Testifico o sacrifício e o serviço do Senhor Jesus Cristo que deu tudo por nós e que nesse espírito de dar de Si disse “Segue-me tu”6. “Se alguém me serve, siga-me”, disse Ele, “e onde eu estiver, ali estará também o meu servo. E, se alguém me servir, meu Pai o honrará.”7 Tal serviço, acarretará, inevitavelmente, decisões desafiadoras sobre como equilibrar as prioridades e sobre a melhor forma de sermos os discípulos que Ele espera que sejamos. Sou grato a Ele por Sua orientação divina em ajudar-nos a tomar essas decisões e a encontrar o caminho correto para todos os envolvidos em tais decisões. Sou grato a Ele que “tomou sobre si nossas enfermidades, e as nossas dores levou sobre si”8 e por Ele chamar-nos para fazer um pouco dessas coisas uns pelos outros. Em nome de Jesus Cristo. Amém.
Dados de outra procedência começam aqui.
-- ==== Sys2Proof/Machine/Flash.lean ====
section
/-!
DEFINITION. The flash die and its controller (spec/13): blocks and pages, requests and their grant, the outcome of each die operation,
retirement, page accounting, and initialisation.

Choices and readings of this file: log 4, 49, 52, 53, 54, 55, 56, 112.
-/

namespace Sys2Proof.Machine

/-- A change of the flash store. -/
def State.onFlc (s : State) (f : Flc → Flc) : State := { s with flc := f s.flc }

/-- Refusals of Table flc-10. -/
def flcRefuse : RefuseAt :=
  ⟨Reg.FLC_STATUS.REFUSED, some Reg.FLC_STATUS.REASON, some (Reg.FLC_EVCFG.REFUSE_EVENT, Reg.FLC_EVCFG.REFUSE_EN)⟩

/-! ## Blocks and pages (R319 to R324) -/

/-- A page, none when erased. -/
def State.fpage (s : State) (b p : Nat) : Option FPage := SMap.get s.flc.pages none (256 * b + p)
/-- A page programmed. -/
def State.setFpage (s : State) (b p : Nat) (v : Option FPage) : State :=
  s.onFlc (fun x => { x with pages := SMap.set x.pages none (256 * b + p) v })
/-- Every page of a block erased. -/
def State.eraseBlock (s : State) (b : Nat) : State :=
  s.onFlc (fun x =>
    { x with pages := SMap.drop x.pages (fun k => k / 256 == b), erases := SMap.set x.erases 0 b (SMap.get x.erases 0 b + 1),
             shift := SMap.set x.shift 0 b 0 })
/-- Whether a block holds any programmed page. -/
def State.blockUsed (s : State) (b : Nat) : Bool := s.flc.pages.any (fun e => e.1 / 256 == b)
/-- A block not retired. -/
def State.goodBlock (s : State) (b : Nat) : Bool := SMap.get s.flc.bad 0 b == 0
/-- The physical block of a logical one (R321). -/
def State.physOf (s : State) (b : Nat) : Nat :=
  if b < 112 then (match SMap.get s.flc.spare 0 b with | 0 => b | k + 1 => 112 + k) else b
/-- The lowest free spare's index (R340). -/
def State.freeSpare (s : State) : Option Nat :=
  (List.range 16).find? (fun i => s.goodBlock (112 + i) && !(s.flc.spare.any (fun e => e.2 == i + 1)))
/-- The next good log block in ascending order, wrapping from 2047 to 128 (R334). -/
def State.nextGood (s : State) (b : Nat) : Nat :=
  let at' := fun i => 128 + (b - 128 + 1 + i) % 1920
  match (List.range 1920).find? (fun i => s.goodBlock (at' i)) with
  | some i => at' i
  | none => b
/-- JSN of a log page (R322). -/
def FPage.jsn (p : FPage) : Nat := bytesAt p.data 4000 4

/-- The spare area of a log page: metadata of the four codewords (R322). -/
def logMeta (jsn erases src : Nat) : Nat :=
  pack [(jsn, 4), (erases, 4), (src, 1), (1, 1), (0, 2), (jsn, 4), (0, 8), (jsn, 4), (0, 8), (jsn, 4), (0, 8)]

/-- Parity of a page's four codewords (R322, R323): `n` data and `m` metadata bytes each, from `n4` on. -/
def pageParity (t n m data : Nat) : List Nat :=
  (List.range 4).flatMap (fun k => bchParity t (toBytes (bytesAt data (n * k) n) n ++ toBytes (bytesAt data (4 * n + m * k) m) m))

/-- The 4,352 bytes of a programmed page as the die holds them (Tables flc-2 and flc-3). -/
def State.pageBytes (s : State) (b p data : Nat) : Nat :=
  if b < 128 then
    let fld := match SMap.get s.flc.fields none p with | some q => if b = 0 then q.2 else 256 ^ 64 - 1 | none => 256 ^ 64 - 1
    pack [(data, 4128), (ofBytes (pageParity 16 1024 8 data), 112), (0, 16), (fld, 64), (256 ^ 32 - 1, 32)]
  else pack [(data, 4048), (ofBytes (pageParity 40 1000 12 data), 280), (0, 16), (256 ^ 8 - 1, 8)]

/-! ## Page accounting (R338) -/

/-- Log pages that are retained: GOOD with JSN in [tail, head). -/
def State.pageValid (s : State) (p : FPage) : Bool :=
  p.ok && decide (s.rf Reg.FLC_J_TAIL.JSN ≤ p.jsn) && decide (p.jsn < s.rf Reg.FLC_J_HEAD.JSN)

/-- The block whose erase is in progress; a retired one is not erased (R340, R341). -/
def State.erasing (s : State) : Option Nat :=
  match s.flc.cur with
  | some j =>
    let b := if s.goodBlock s.flc.tgt.1 then some s.flc.tgt.1 else none
    (match j.op with
     | .tail _ => b
     | .erase _ _ => b
     | .respare _ => b
     | _ => none)
  | none => none

/-- A log page program in flight. -/
def State.appending (s : State) : Bool :=
  match s.flc.cur with | some j => (match j.op with | .append _ _ _ => true | _ => false) | none => false

/-- The four counts, health and the tail, from the die and the tables; they show nothing before initialisation step 6. -/
def State.recount (s : State) : State :=
  if s.on Reg.FLC_STATUS.INIT then s
  else
    let log := s.flc.pages.filter (fun e => decide (32768 ≤ e.1))
    let good := ((List.range 1920).filter (fun i => s.goodBlock (128 + i))).length
    let valid := (log.filter (fun e =>
      s.erasing != some (e.1 / 256) && (match e.2 with | some p => s.pageValid p | none => false))).length
    let inGood := (log.filter (fun e => s.goodBlock (e.1 / 256))).length
    let validGood := (log.filter (fun e => s.goodBlock (e.1 / 256) && s.erasing != some (e.1 / 256) &&
      (match e.2 with | some p => s.pageValid p | none => false))).length
    let free := 256 * good - inGood
    let stale := inGood - validGood
    let s := s.wf Reg.FLC_PG_RETIRED.PAGES (491520 - free - valid - stale)
    let s := (s.wf Reg.FLC_PG_VALID.PAGES valid).wf Reg.FLC_PG_STALE.PAGES stale
    let s := s.wf Reg.FLC_PG_FREE.PAGES (free - b2n s.appending)
    let s := s.wf Reg.FLC_HEALTH.SPARES_FREE
      ((List.range 16).filter (fun i => s.goodBlock (112 + i) && !(s.flc.spare.any (fun e => e.2 == i + 1)))).length
    s.wf Reg.FLC_HEALTH.COPY_USED s.flc.fields.length

/-- JSN of the first GOOD page of a block, below the head. -/
def State.firstJsn (s : State) (b : Nat) : Option Nat :=
  (List.range 256).findSome? (fun p =>
    match s.fpage b p with
    | some q => if q.ok ∧ q.jsn < s.rf Reg.FLC_J_HEAD.JSN then some q.jsn else none
    | none => none)

/-- The tail in journal order (R335): the JSN of the first valid page of good blocks from `b` on, ascending and wrapping; the head where none
has one. Retired blocks on the way have been passed, and their pages with them (R340). -/
def State.tailFrom (s : State) (b : Nat) : Nat :=
  ((List.range 1920).findSome? (fun i =>
    let c := 128 + (b - 128 + i) % 1920
    if s.goodBlock c then s.firstJsn c else none)).getD (s.rf Reg.FLC_J_HEAD.JSN)
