/-- Registers whose write is a command of its own: address and command. -/
def OwnWrites (th : Thr) (q : QIx) (c : Fin 16) (p i : Fin 8) (n : Fin 4) (m : Fin 2) (op : OpIx) (isl : Fin 30)
    (P : Nat → (Src → Word → Instr) → Prop) : Prop :=
  P (Reg.PIER_THRUN_at th.pier.val) (fun src v => .pierThrunWrite src th.pier v) ∧
  P (Reg.PIER_THPC_at th.pier.val th.th.val) (fun src v => .pierThpcWrite src th v) ∧
  P (Reg.PIER_EVMASK_LO_at th.pier.val th.th.val) (fun src v => .pierEvmaskWrite src th false v) ∧
  P (Reg.PIER_EVMASK_HI_at th.pier.val th.th.val) (fun src v => .pierEvmaskWrite src th true v) ∧
  P (Reg.SPAN_CTL_at q.val) (fun _ v => .spanCtlWrite q v) ∧ P (Reg.DECK_ECC_INJ_at q.val) (fun _ v => .deckEccInjWrite q v) ∧
  P (Reg.DMA_CH_DESC_at c.val) (fun _ v => .dmaChDescWrite c v) ∧ P Reg.VIA_RT_SEL_at (fun _ v => .viaRtSelWrite v) ∧
  P Reg.VIA_RT_DATA_at (fun _ v => .viaRtDataWrite v) ∧ P (Reg.SPLL_OPCFG_at op.val) (fun src v => .spllOpcfgWrite src op v) ∧
  P Reg.SPLL_SSC_at .spllSscWrite ∧ P Reg.CPLL_CTL_at (fun _ v => .cpllCtlWrite v) ∧
  P (Reg.IOPLL_ISL_at isl.val) (fun src v => .islandDivWrite src isl v) ∧ P Reg.FLC_RDWAIT_at .flcRdwaitWrite ∧
  P Reg.RTC_SLEW_at .rtcSlewWrite ∧ P Reg.REC_HIST_SEL_at (fun _ v => .recHistSelWrite v) ∧
  P Reg.REC_CH_SEL_at (fun _ v => .recChSelWrite v) ∧ P Reg.PAR_CFG_at .parCfgWrite ∧ P Reg.BOOT_CONFIRM_at .bootConfirm ∧
  P Reg.BOOT_SYSRESET_at .bootSysreset ∧ P Reg.WDT_KEY_at .wdtKeyWrite ∧
  P (Reg.CVP_OFS_at p.val i.val) (fun src v => .cvpOfsWrite src p i v) ∧ P Reg.ABT_RELEASE_at .abtRelease ∧
  P Reg.ETH_MDIO_CMD_at .mdioCmd ∧ P Reg.ETH_FRX_POP_at .ethFrxPop ∧ P Reg.ETH_FTX_DATA_at .ethFtxDataWrite ∧
  P Reg.ETH_FTX_SEND_at .ethFtxSend ∧ P (Reg.FSV_STREAM_DATA_at n.val) (fun src v => .fsvStreamDataWrite src n v) ∧
  P (Reg.FSV_STREAM_CTL_at n.val) (fun src v => .streamPush src n v) ∧ P (Reg.GPIO_OSET_at m.val) (fun _ v => .gpioOset m v) ∧
  P (Reg.GPIO_OCLR_at m.val) (fun _ v => .gpioOclr m v) ∧ P (Reg.PWM_CFG_at c.val) (fun _ v => .pwmCfgWrite c v) ∧
  P (Reg.I2C_CMD_at m.val) (fun _ v => .i2cCmd m v) ∧ P (Reg.SPI_CMD_at m.val) (fun _ v => .spiCmd m v)

/-- Registers whose read is a command of its own. -/
def OwnReads (u : Fin 4) (m : Fin 2) (P : Nat → (Src → Instr) → Prop) : Prop :=
  P Reg.REC_OPSEC_LO_at (fun _ => .recOpsecLoRead) ∧ P Reg.RTC_SEC_at (fun _ => .rtcSecRead) ∧
  P Reg.ETH_FRX_DATA_at .ethFrxDataRead ∧ P Reg.FLC_BUF_DATA_at (fun src => .flcBufDataAccess src none) ∧
  P (Reg.UART_RXD_at u.val) (fun _ => .uartRxdRead u) ∧ P (Reg.I2C_DATA_at m.val) (fun _ => .i2cData m none) ∧
  P (Reg.SPI_DATA_at m.val) (fun _ => .spiData m none)

end Sys2Proof.Claims

/-- R11, R12, R15, R16, R238, R536: REGISTER_WRITE changes each field of the register by its code, and nothing else; RWL fields of a locked
Viaduct refuse it; a reserved address, or one whose island is not ONLINE, takes no effect; RC_READ by a pier or the Fobex engine returns RC
fields to their reset values; and at the address of a register whose write or read is a command of its own each is that command. -/
def Obligations.RegisterFieldsFollowTheirCodes : Prop :=
  ∀ (src : Src) (a : BitVec 16) (v : Word) (s : State),
    (s.reaches a.toNat = false → exec (.registerWrite src a v) s = .next s ∧ exec (.rcRead src a) s = .next s) ∧
    (∀ (th : Thr) (q : QIx) (c : Fin 16) (p i : Fin 8) (n : Fin 4) (m : Fin 2) (op : OpIx) (isl : Fin 30),
      OwnWrites th q c p i n m op isl (fun x f => a.toNat = x → s.reaches x = true → s.held.por = false →
        exec (.registerWrite src a v) s = exec (f src v) s)) ∧
    (∀ (c : Fin 16) (stop prio : Bool), a.toNat = Reg.DMA_CH_CTL_at c.val → s.reaches a.toNat = true →
      (v = BitVec.ofNat 32 (1 + 2 * b2n stop + 256 * b2n prio) → exec (.registerWrite src a v) s = exec (.dmaStart c stop prio) s) ∧
      (v = BitVec.ofNat 32 (2 + 256 * b2n prio) → exec (.registerWrite src a v) s = exec (.dmaStop c prio) s)) ∧
    (∀ (u : Fin 4) (m : Fin 2), OwnReads u m (fun x f => a.toNat = x → s.reaches x = true → s.held.por = false →
      src = .keystone ∨ src = .debug → exec (.rcRead src a) s = exec (f src) s)) ∧
    (regRow a.toNat = none → Does (.registerWrite src a v) s (fun t => t = s) ∧ Does (.rcRead src a) s (fun t => t = s)) ∧
    (s.reaches a.toNat = true → (0x2000 ≤ a.toNat ∧ a.toNat < 0x2100) ∨
        (0x2800 ≤ a.toNat ∧ a.toNat < 0x3000 ∧ a.toNat ≠ Reg.VIA_RT_SEL_at ∧ a.toNat ≠ Reg.VIA_RT_DATA_at ∧ s.on Reg.VIA_CTL.LOCK = false) →
      Does (.registerWrite src a v) s (fun t => Regs s t [a.toNat] [] ∧
        ∀ f ∈ fieldsAt a.toNat, getBits (t.reg a.toNat) f.lo f.width =
          (let old := getBits (s.reg a.toNat) f.lo f.width
           let new := getBits v f.lo f.width
           match f.acc with
           | .ro => old | .rc => old | .wo => old | .w1c => old &&& (old ^^^ new) | .w1s => old ||| new | _ => new))) ∧
    (s.reaches a.toNat = true → 0x2800 ≤ a.toNat → a.toNat < 0x3000 → a.toNat ≠ Reg.VIA_RT_SEL_at → a.toNat ≠ Reg.VIA_RT_DATA_at →
      a.toNat ≠ Reg.VIA_STATUS_at → s.on Reg.VIA_CTL.LOCK = true → (∃ f ∈ fieldsAt a.toNat, f.acc = .rwl) →
      Does (.registerWrite src a v) s (fun t => t.on Reg.VIA_STATUS.REFUSED = true ∧
        ∀ f ∈ fieldsAt a.toNat, f.acc = .rwl → getBits (t.reg a.toNat) f.lo f.width = getBits (s.reg a.toNat) f.lo f.width)) ∧
    (s.reaches a.toNat = true → 0x2000 ≤ a.toNat → a.toNat < 0x3000 → regRow a.toNat ≠ none →
      ((∃ th, src = .pier th) ∨ src = .fobex → Does (.rcRead src a) s (fun t => Regs s t [a.toNat] [] ∧
        ∀ f ∈ fieldsAt a.toNat, getBits (t.reg a.toNat) f.lo f.width = if f.acc = .rc then f.rst else getBits (s.reg a.toNat) f.lo f.width)) ∧
      (src = .keystone ∨ src = .debug → Does (.rcRead src a) s (fun t => t = s)))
  1. Para a obra definitiva que documenta essas experiências ver, Allen, James B. et al. Men with a Mission: The Quorum of the Twelve Apostles in the British Islands, (Homens com uma Missão: O Quórum dos Doze Apóstolos na Grã Bretanha, 1837–1841). 1992. O sofrimento de Vilate Kimball e Mary Ann Young está registrado nas páginas 267–276.

  2. Ver Hinos, nº 166.

  3. Ver Mosias 4:27.

  4. Esta é uma doutrina importante e extensa demais para ser documentada aqui. Ver Moisés 5:4–8; 3 Né. 9:17–21; D&C 59:8–12; 97:8–9.

  5. Ver Lectures on Faith (Dissertações sobre a Fé). 1985. pp. 68–69.

  6. João 21:22.

  7. João 12:26.

  8. Mosias 14:4; ver também Isaías 53:4.